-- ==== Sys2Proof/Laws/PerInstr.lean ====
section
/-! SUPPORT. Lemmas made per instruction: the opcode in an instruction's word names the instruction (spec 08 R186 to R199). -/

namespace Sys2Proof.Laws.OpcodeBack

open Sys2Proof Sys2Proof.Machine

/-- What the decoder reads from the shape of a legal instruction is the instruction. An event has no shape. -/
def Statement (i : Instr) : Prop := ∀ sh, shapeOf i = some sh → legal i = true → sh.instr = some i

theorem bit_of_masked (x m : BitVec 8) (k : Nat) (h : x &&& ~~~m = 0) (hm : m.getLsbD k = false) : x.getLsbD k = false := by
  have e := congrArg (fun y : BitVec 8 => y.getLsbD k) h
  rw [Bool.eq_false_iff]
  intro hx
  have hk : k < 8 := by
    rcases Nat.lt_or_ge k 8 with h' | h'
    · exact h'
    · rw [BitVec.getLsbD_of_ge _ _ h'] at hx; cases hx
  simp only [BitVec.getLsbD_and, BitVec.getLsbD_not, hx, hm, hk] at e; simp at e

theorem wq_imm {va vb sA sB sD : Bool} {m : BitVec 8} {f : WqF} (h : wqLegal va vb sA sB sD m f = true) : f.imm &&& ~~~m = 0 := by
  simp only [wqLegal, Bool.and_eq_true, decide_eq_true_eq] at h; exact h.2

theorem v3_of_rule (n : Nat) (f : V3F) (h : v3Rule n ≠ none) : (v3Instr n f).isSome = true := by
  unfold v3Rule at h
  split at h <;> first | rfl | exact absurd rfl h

------------------------

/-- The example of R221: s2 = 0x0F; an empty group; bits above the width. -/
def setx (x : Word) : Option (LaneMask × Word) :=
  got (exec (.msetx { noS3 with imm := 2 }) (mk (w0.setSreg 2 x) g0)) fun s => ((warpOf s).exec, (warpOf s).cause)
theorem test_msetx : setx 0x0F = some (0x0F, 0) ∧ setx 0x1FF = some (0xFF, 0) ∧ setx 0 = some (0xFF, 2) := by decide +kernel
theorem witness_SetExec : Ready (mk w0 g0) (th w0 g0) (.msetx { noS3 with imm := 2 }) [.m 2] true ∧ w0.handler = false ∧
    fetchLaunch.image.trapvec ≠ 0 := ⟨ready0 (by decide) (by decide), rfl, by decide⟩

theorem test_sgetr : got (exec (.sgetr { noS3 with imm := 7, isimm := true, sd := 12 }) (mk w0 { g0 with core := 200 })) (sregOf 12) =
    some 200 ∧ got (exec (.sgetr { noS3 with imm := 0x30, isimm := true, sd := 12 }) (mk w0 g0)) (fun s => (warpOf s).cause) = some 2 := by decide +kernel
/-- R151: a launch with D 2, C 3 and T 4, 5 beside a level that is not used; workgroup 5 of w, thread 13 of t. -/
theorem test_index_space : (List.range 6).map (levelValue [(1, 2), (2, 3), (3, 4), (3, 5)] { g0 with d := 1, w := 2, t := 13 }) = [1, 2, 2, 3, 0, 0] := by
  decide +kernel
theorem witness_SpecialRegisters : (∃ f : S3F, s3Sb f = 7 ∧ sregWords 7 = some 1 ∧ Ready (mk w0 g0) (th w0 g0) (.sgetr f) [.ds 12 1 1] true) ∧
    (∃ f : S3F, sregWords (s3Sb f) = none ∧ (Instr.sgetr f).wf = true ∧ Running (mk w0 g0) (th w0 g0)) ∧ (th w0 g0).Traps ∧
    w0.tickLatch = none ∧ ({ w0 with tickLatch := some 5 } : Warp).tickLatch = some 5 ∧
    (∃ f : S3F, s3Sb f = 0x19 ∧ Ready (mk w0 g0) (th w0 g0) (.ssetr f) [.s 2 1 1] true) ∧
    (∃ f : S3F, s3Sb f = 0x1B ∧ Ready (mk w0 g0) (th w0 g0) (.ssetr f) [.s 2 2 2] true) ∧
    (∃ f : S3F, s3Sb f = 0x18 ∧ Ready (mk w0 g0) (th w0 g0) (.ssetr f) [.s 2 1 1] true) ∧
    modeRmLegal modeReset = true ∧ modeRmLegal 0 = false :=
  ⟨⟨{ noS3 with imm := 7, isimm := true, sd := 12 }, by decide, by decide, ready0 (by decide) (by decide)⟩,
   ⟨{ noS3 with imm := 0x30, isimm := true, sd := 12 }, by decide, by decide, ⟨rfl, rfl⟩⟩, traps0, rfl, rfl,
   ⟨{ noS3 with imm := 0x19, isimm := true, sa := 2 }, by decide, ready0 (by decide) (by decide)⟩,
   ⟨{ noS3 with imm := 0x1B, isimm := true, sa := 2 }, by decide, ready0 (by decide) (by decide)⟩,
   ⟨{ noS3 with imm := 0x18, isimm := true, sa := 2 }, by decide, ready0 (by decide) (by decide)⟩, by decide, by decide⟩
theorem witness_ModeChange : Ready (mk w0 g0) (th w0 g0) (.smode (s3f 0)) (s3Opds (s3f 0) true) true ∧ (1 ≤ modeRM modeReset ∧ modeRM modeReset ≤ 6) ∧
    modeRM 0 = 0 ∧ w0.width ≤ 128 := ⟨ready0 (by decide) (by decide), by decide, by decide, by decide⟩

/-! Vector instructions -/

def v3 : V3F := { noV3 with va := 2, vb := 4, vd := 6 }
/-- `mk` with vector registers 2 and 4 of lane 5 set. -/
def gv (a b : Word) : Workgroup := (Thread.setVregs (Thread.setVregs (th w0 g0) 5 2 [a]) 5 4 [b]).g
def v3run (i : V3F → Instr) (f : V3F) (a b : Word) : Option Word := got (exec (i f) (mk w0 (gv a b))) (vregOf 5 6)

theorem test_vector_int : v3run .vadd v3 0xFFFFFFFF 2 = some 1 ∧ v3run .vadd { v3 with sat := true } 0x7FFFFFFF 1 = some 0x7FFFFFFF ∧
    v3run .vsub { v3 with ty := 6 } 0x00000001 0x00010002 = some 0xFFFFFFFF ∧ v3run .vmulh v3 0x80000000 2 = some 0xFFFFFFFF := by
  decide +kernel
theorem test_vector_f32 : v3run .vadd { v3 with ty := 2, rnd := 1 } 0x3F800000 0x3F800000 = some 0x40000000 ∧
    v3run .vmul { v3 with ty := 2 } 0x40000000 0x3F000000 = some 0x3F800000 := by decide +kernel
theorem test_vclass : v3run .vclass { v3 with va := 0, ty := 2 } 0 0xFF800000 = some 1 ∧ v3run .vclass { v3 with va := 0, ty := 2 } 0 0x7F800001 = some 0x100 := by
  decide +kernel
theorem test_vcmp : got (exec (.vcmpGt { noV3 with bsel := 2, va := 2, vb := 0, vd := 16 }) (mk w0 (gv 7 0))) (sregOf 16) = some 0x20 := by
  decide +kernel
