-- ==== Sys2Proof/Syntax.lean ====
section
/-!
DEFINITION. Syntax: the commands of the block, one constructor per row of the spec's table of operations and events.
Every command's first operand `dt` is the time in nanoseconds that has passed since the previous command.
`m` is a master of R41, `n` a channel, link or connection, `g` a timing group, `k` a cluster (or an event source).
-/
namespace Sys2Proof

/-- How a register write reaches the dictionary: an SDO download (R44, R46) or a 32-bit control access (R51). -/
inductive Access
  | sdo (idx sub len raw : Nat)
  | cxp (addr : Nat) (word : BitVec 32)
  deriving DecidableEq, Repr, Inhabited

------------------------

● **Work to complete**
Find the line with "-- ==== Sys2Proof/Laws/PerInstr.lean" in the entries above. Retype it and each line after it, exactly, through the line with "split at h <;>", and stop there.

● **The completed task**
-- ==== Sys2Proof/Laws/PerInstr.lean ====
section
/-! SUPPORT. Lemmas made per instruction: the opcode in an instruction's word names the instruction (spec 08 R186 to R199). -/

namespace Sys2Proof.Laws.OpcodeBack

open Sys2Proof Sys2Proof.Machine

/-- What the decoder reads from the shape of a legal instruction is the instruction. An event has no shape. -/
def Statement (i : Instr) : Prop := ∀ sh, shapeOf i = some sh → legal i = true → sh.instr = some i

theorem bit_of_masked (x m : BitVec 8) (k : Nat) (h : x &&& ~~~m = 0) (hm : m.getLsbD k = false) : x.getLsbD k = false := by
  have e := congrArg (fun y : BitVec 8 => y.getLsbD k) h
  rw [Bool.eq_false_iff]
  intro hx
  have hk : k < 8 := by
    rcases Nat.lt_or_ge k 8 with h' | h'
    · exact h'
    · rw [BitVec.getLsbD_of_ge _ _ h'] at hx; cases hx
  simp only [BitVec.getLsbD_and, BitVec.getLsbD_not, hx, hm, hk] at e; simp at e

theorem wq_imm {va vb sA sB sD : Bool} {m : BitVec 8} {f : WqF} (h : wqLegal va vb sA sB sD m f = true) : f.imm &&& ~~~m = 0 := by
  simp only [wqLegal, Bool.and_eq_true, decide_eq_true_eq] at h; exact h.2

theorem v3_of_rule (n : Nat) (f : V3F) (h : v3Rule n ≠ none) : (v3Instr n f).isSome = true := by
  unfold v3Rule at h
  split at h <;> first | rfl | exact absurd rfl h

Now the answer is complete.